## What you should do
Copy each line of the records below that mentions the word "pset".

## Task input
::::::::::
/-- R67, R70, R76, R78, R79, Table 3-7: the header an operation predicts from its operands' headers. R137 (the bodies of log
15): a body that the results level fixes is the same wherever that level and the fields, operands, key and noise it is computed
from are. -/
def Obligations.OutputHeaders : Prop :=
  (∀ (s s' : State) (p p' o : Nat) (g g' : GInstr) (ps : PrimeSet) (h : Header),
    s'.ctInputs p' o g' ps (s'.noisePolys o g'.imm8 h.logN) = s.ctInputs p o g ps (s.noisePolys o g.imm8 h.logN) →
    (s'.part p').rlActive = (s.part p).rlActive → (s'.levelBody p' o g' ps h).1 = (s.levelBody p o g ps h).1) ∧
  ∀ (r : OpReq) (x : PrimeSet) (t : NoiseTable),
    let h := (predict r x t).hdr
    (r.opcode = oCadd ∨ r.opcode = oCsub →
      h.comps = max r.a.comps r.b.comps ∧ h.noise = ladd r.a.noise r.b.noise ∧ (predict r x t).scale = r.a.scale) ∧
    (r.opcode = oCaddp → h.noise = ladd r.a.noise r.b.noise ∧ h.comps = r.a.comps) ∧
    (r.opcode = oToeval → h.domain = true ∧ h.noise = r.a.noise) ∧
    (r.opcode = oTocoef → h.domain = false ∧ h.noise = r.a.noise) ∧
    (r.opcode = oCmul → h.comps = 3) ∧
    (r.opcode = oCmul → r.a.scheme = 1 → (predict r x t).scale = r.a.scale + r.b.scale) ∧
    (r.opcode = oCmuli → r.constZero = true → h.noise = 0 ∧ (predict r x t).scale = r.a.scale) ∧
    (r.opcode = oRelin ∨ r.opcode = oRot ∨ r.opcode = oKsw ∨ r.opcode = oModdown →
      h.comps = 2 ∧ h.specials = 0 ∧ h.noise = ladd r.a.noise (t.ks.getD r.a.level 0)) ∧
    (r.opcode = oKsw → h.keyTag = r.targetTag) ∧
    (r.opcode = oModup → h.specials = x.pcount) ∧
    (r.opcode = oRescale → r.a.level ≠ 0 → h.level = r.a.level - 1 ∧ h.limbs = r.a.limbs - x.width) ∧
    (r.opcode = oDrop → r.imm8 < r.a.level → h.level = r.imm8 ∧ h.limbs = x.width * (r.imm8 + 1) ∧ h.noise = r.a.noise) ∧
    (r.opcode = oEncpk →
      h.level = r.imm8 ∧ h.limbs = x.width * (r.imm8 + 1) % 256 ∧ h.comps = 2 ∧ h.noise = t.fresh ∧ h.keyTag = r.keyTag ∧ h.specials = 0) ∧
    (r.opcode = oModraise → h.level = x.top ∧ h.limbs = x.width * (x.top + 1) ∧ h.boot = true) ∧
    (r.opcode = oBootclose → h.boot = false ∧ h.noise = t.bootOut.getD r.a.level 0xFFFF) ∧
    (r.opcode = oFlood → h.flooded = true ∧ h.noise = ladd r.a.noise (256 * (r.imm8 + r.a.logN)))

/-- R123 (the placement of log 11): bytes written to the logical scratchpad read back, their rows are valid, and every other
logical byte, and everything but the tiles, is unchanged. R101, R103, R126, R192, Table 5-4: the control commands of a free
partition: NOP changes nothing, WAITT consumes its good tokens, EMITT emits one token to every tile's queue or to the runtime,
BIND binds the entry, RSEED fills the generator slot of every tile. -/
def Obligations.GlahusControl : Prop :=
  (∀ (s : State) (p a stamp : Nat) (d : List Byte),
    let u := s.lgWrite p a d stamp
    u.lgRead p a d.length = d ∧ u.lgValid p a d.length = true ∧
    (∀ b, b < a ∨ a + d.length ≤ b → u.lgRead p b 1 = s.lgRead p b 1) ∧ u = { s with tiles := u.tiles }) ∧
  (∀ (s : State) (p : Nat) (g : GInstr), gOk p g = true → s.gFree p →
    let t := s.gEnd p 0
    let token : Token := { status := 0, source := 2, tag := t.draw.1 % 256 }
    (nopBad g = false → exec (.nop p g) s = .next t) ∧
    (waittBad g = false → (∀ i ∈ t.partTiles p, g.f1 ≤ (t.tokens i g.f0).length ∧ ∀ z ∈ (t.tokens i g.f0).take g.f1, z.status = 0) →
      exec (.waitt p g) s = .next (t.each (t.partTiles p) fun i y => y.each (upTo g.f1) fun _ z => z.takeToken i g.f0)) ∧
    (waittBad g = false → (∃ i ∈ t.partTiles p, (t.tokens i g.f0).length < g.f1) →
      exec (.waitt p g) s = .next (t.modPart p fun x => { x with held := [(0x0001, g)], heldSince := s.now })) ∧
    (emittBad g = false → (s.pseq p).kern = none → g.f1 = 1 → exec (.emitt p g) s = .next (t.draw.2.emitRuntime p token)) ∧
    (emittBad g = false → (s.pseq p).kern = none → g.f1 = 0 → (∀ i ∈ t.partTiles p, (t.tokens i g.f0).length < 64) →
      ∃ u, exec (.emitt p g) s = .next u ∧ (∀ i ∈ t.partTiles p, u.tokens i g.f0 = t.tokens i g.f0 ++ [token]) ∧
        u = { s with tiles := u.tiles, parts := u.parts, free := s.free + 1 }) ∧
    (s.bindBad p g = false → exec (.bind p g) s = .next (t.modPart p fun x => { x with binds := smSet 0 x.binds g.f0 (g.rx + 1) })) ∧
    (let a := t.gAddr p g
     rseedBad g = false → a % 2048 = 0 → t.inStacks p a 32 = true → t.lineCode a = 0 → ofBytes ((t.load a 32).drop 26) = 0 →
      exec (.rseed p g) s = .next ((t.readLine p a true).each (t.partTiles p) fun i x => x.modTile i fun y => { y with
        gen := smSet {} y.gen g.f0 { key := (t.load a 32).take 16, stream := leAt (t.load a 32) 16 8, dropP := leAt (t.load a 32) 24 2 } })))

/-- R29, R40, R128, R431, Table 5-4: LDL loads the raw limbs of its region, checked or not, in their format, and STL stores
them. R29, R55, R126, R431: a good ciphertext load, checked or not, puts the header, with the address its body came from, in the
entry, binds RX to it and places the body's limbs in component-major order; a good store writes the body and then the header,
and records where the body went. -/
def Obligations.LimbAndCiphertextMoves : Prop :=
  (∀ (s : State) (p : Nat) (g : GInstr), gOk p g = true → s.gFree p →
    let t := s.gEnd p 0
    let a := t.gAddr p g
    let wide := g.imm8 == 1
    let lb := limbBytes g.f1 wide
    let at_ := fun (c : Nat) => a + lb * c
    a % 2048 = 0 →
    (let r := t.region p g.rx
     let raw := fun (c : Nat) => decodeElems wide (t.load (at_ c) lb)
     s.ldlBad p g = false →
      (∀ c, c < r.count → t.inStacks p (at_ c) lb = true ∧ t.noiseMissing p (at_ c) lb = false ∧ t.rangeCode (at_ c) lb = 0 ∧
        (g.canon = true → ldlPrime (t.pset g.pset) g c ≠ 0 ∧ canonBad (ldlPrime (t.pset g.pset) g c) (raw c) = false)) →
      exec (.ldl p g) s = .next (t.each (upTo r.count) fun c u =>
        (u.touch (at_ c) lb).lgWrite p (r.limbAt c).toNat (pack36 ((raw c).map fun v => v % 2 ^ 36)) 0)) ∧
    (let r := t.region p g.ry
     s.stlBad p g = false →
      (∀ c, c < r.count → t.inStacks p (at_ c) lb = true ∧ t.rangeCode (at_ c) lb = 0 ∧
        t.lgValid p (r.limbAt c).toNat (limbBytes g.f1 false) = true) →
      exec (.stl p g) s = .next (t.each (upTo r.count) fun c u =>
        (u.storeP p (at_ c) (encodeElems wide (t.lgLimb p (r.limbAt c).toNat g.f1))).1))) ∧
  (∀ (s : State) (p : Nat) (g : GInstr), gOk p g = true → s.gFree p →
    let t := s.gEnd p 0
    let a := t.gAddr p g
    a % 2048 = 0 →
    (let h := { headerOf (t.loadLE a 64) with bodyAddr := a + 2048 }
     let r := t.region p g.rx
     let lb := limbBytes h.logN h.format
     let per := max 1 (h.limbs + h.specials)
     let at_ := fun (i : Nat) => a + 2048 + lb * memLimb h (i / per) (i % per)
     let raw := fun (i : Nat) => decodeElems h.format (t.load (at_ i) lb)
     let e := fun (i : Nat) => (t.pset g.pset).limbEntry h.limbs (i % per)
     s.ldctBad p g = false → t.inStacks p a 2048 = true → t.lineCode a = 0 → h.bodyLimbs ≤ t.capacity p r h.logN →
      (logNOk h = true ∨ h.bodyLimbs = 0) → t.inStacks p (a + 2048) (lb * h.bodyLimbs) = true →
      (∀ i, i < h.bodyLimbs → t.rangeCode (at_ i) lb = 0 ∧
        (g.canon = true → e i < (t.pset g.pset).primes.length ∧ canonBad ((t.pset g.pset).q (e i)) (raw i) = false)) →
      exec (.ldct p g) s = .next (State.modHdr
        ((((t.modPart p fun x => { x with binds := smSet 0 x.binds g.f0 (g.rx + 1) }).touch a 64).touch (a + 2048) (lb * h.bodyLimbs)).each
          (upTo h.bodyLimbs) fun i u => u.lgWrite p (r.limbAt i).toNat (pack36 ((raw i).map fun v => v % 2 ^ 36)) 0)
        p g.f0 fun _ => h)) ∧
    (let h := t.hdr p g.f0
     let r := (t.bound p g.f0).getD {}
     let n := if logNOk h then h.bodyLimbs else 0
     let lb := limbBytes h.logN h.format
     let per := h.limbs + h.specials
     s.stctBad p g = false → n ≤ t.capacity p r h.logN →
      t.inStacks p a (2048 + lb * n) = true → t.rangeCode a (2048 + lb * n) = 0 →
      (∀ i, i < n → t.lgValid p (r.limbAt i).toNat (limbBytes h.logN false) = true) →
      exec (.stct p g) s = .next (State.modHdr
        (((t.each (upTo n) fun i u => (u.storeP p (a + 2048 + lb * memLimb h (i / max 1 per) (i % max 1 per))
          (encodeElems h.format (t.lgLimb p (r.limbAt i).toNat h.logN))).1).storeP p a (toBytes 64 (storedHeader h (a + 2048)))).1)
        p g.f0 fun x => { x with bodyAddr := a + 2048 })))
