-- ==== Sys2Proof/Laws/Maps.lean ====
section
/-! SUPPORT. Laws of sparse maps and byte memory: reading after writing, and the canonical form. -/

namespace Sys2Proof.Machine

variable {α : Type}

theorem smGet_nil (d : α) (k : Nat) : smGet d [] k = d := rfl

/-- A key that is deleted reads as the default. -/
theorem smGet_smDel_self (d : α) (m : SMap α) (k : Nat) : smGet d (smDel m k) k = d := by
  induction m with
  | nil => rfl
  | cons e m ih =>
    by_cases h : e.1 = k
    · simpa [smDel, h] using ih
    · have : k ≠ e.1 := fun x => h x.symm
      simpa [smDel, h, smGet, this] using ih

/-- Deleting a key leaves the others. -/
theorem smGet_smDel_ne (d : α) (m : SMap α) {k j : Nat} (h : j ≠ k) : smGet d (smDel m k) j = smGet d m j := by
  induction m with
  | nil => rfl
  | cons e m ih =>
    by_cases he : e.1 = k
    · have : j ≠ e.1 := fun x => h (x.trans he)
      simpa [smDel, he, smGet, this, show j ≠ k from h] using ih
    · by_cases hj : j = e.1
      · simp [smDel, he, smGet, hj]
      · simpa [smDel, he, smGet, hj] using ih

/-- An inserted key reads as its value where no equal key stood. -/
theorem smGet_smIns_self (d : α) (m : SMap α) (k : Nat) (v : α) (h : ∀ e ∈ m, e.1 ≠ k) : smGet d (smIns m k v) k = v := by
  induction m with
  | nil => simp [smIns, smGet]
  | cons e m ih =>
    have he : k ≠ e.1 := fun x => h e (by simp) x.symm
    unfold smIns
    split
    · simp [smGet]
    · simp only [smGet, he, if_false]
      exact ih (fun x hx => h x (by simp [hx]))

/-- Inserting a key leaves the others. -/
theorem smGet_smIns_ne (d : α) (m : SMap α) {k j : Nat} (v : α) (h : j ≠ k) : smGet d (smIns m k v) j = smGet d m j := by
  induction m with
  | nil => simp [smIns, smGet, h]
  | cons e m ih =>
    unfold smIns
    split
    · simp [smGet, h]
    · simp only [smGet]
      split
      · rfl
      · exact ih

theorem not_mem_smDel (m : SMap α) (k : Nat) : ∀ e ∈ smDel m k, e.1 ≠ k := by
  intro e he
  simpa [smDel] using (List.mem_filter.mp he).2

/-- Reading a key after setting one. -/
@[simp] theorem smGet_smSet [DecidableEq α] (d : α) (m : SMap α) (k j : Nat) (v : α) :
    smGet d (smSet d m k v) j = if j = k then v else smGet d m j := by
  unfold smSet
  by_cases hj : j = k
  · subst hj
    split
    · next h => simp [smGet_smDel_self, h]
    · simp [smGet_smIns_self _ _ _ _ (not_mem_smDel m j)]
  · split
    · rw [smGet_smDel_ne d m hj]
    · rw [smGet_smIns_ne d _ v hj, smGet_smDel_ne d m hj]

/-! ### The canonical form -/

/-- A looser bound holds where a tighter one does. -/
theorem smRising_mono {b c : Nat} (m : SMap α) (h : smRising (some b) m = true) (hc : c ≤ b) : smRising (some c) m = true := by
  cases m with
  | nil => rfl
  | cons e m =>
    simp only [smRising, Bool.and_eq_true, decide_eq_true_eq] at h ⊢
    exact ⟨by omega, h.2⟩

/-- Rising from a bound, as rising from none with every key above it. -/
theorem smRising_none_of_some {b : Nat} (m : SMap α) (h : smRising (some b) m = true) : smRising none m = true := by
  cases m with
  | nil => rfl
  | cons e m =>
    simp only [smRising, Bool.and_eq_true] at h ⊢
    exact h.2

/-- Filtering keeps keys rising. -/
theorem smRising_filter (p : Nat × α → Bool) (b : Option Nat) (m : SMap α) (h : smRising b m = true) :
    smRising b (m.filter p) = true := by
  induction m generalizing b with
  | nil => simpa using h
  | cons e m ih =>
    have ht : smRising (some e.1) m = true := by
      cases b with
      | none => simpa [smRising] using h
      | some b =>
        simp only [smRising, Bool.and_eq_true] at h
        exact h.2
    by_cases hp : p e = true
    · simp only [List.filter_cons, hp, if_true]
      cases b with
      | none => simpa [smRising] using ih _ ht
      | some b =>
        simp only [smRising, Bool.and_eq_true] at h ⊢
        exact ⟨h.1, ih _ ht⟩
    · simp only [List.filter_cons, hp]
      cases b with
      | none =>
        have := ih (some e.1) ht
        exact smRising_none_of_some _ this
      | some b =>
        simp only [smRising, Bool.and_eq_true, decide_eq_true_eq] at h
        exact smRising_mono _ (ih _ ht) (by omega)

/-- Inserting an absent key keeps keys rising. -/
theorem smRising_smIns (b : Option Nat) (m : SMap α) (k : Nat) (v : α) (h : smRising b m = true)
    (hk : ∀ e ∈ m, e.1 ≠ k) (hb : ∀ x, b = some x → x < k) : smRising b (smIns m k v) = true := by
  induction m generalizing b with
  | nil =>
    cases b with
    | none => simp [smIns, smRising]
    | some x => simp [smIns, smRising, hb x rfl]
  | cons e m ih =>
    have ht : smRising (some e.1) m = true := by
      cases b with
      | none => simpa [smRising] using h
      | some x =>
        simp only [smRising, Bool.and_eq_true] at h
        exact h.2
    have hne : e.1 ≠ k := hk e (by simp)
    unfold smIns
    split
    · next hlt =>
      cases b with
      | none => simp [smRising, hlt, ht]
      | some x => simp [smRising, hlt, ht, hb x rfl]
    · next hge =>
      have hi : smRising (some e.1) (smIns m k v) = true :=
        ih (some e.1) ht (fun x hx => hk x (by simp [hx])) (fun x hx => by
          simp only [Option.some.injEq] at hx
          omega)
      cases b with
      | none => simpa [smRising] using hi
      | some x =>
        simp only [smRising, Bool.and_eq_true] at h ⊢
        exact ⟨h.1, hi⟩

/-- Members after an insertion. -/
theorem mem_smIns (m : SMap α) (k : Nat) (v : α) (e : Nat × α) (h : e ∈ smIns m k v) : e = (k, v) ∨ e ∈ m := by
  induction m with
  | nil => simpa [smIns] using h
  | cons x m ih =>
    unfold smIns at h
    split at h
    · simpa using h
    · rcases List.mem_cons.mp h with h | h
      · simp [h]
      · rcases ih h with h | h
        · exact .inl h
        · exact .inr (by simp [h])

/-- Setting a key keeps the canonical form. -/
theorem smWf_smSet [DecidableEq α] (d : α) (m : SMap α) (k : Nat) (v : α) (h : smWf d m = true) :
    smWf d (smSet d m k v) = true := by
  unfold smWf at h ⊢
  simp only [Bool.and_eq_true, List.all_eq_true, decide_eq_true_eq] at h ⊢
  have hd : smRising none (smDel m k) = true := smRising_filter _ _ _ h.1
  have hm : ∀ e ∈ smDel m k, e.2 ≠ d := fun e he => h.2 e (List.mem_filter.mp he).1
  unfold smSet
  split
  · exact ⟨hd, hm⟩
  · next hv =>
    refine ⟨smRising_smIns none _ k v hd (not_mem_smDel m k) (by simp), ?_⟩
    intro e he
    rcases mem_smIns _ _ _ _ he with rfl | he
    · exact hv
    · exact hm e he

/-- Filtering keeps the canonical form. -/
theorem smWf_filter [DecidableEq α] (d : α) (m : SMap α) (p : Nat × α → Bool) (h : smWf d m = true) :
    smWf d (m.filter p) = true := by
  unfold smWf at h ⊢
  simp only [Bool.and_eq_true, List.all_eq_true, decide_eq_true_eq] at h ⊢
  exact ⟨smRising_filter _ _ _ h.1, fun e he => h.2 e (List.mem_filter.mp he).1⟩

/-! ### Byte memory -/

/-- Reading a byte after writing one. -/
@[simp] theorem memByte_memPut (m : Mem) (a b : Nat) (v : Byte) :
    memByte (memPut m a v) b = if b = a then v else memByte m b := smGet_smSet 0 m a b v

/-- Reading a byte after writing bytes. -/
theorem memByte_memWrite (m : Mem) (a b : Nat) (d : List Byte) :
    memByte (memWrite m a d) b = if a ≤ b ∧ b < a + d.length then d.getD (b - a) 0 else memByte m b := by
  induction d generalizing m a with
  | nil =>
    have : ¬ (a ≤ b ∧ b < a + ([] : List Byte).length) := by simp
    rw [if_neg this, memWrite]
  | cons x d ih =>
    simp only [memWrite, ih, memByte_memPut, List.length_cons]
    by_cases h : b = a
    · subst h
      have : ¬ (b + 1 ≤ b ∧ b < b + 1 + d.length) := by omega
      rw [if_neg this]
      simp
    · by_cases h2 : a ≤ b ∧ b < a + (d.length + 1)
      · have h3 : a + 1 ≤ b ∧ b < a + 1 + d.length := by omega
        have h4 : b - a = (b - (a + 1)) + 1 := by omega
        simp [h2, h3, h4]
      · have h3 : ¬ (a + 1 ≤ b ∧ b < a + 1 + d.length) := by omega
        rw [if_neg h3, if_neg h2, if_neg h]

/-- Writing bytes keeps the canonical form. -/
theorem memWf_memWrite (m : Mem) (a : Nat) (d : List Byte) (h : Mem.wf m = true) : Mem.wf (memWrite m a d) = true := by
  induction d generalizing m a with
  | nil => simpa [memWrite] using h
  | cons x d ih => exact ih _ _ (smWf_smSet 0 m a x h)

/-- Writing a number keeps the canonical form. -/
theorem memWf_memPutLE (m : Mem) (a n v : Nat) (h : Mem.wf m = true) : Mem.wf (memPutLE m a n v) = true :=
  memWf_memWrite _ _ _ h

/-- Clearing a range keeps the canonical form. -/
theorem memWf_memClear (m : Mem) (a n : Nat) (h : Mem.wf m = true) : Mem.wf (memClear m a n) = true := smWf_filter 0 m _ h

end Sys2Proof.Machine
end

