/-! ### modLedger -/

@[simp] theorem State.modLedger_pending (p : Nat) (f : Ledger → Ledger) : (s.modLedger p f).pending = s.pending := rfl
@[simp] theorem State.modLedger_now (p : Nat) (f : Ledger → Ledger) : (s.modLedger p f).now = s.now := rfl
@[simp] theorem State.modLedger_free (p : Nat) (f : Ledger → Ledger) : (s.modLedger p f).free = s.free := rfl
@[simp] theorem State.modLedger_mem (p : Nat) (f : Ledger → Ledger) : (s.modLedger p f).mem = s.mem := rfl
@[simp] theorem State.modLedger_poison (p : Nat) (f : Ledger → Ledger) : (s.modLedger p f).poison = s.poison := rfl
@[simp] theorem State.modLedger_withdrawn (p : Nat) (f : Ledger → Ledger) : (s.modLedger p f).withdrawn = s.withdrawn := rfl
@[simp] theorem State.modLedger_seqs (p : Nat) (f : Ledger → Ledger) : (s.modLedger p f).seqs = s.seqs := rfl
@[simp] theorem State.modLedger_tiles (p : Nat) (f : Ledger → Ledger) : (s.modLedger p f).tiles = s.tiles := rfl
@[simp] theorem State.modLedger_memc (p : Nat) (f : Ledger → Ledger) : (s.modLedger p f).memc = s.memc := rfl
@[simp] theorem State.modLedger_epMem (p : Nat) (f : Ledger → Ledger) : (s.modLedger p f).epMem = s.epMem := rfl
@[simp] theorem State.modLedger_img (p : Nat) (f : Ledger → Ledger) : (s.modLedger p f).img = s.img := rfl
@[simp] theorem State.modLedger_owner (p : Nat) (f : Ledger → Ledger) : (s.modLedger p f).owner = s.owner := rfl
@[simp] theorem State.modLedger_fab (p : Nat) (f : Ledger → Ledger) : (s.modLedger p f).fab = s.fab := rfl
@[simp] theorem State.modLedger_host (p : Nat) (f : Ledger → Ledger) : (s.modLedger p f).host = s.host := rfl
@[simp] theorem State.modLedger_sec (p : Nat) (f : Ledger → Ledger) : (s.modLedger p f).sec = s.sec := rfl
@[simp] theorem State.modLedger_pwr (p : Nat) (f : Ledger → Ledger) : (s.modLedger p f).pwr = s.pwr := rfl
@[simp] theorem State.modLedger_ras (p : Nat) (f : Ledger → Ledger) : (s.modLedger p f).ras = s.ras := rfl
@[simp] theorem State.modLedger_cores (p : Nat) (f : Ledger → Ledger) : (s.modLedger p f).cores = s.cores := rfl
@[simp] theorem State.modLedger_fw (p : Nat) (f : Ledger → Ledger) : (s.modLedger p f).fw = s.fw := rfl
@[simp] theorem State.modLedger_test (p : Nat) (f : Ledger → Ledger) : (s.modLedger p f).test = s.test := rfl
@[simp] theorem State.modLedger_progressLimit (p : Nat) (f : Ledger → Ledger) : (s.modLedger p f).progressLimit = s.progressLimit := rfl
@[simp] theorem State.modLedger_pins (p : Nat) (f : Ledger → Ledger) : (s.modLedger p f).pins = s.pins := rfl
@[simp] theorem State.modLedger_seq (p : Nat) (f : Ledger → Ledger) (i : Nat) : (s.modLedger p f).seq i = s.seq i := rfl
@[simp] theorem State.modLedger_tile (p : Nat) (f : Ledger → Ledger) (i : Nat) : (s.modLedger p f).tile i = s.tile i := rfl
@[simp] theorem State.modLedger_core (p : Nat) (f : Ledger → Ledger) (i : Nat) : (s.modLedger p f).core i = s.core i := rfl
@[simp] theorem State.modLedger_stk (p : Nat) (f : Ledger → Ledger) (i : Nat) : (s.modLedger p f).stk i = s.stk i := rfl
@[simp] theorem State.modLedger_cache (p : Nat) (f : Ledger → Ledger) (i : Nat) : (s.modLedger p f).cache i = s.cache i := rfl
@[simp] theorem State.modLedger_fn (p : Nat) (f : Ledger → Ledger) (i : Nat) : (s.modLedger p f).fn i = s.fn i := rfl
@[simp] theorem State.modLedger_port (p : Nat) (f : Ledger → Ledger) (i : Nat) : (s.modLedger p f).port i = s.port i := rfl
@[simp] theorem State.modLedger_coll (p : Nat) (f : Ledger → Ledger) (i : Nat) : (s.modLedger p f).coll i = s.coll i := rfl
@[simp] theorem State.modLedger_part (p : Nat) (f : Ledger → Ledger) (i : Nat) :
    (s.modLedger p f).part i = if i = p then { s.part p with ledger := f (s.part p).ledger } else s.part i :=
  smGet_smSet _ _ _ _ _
::::::::::
## Response area
        (g.canon = true → ldlPrime (t.pset g.pset) g c ≠ 0 ∧ canonBad (ldlPrime (t.pset g.pset) g c) (raw c) = false)) →
     let e := fun (i : Nat) => (t.pset g.pset).limbEntry h.limbs (i % per)
        (g.canon = true → e i < (t.pset g.pset).primes.length ∧ canonBad ((t.pset g.pset).q (e i)) (raw i) = false)) →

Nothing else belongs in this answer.